Assignment: Which lines below fall between the one containing "unfold State.writeCgate" and the one containing "canonical_ite | assumption | apply State.updCluster_canonical"? Repeat them exactly, counting both of those lines, and add nothing else.

[Available data — start]

theorem State.restoreDone_canonical (s : State) (k : Nat) (hs : s.Canonical) : (State.restoreDone s k).Canonical := by
  unfold State.restoreDone
  try dsimp only
  with_reducible
    repeat' first
      | assumption | apply State.updCluster_canonical | apply State.setEvt_canonical | apply State.putCycs_canonical
      | apply State.dropCached_canonical | split

theorem State.writeCgate_canonical (s : State) (k : Nat) (v : Word) (hs : s.Canonical) : (State.writeCgate s k v).Canonical := by
  unfold State.writeCgate
  try dsimp only
  with_reducible
    repeat' first
      | apply canonical_ite | assumption | apply State.updCluster_canonical | apply State.setEvt_canonical

theorem State.writeRail_canonical (s : State) (k : Nat) (v : Word) (hs : s.Canonical) : (State.writeRail s k v).Canonical := by
  unfold State.writeRail
  try dsimp only
  with_reducible
    repeat' first
      | apply canonical_ite | assumption | apply State.setEvt_canonical | apply State.updCluster_canonical

theorem State.loseArrays_canonical (s : State) (k : Nat) (hs : s.Canonical) : (State.loseArrays s k).Canonical := by
  unfold State.loseArrays
  try dsimp only
  with_reducible
    repeat' first
      | assumption | apply State.updCore_canonical | apply State.updCluster_canonical
      | (unfold cutRange; apply State.drop_canonical) | apply canonical_foldl | (intro _ _ _)

theorem State.clearCycs_canonical (s : State) (z : List Nat) (hs : s.Canonical) : (State.clearCycs s z).Canonical := by
  induction z generalizing s with
  | nil =>
    unfold State.clearCycs
    try dsimp only
    with_reducible
      repeat' first
        | apply canonical_ite | assumption
  | cons z0 zr ih =>
    unfold State.clearCycs
    try dsimp only
    with_reducible
      repeat' first
        | apply ih | assumption | apply State.clearCyc_canonical

theorem State.restartCycs_canonical (s : State) (k : Nat) (r : Nat) (hs : s.Canonical) : (State.restartCycs s k r).Canonical := by
  unfold State.restartCycs
  try dsimp only
  with_reducible
    repeat' first
      | assumption | apply State.clearCycs_canonical | apply State.dropCached_canonical

theorem State.reachRail_canonical (s : State) (k : Nat) (f : RailField) (goal : Nat) (hs : s.Canonical) : (State.reachRail s k f goal).Canonical := by
  unfold State.reachRail
  try dsimp only
  with_reducible
    repeat' first
      | assumption | apply State.updCluster_canonical | apply State.restartCycs_canonical | apply State.loseArrays_canonical
      | split

theorem State.railEnd_canonical (s : State) (k : Nat) (hs : s.Canonical) : (State.railEnd s k).Canonical := by
  unfold State.railEnd
  try dsimp only
  with_reducible
    repeat' first
      | assumption | apply State.setEvt_canonical | apply State.updCluster_canonical

theorem State.railMove_canonical (s : State) (k : Nat) (hs : s.Canonical) : (State.railMove s k).Canonical := by
  unfold State.railMove
  try dsimp only
  with_reducible
    repeat' first
      | assumption | apply State.updCluster_canonical | apply State.reachRail_canonical | apply State.railEnd_canonical
      | split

[Available data — finish]

Reply to the exercise:
  unfold State.writeCgate
  try dsimp only
  with_reducible
    repeat' first
      | apply canonical_ite | assumption | apply State.updCluster_canonical | apply State.setEvt_canonical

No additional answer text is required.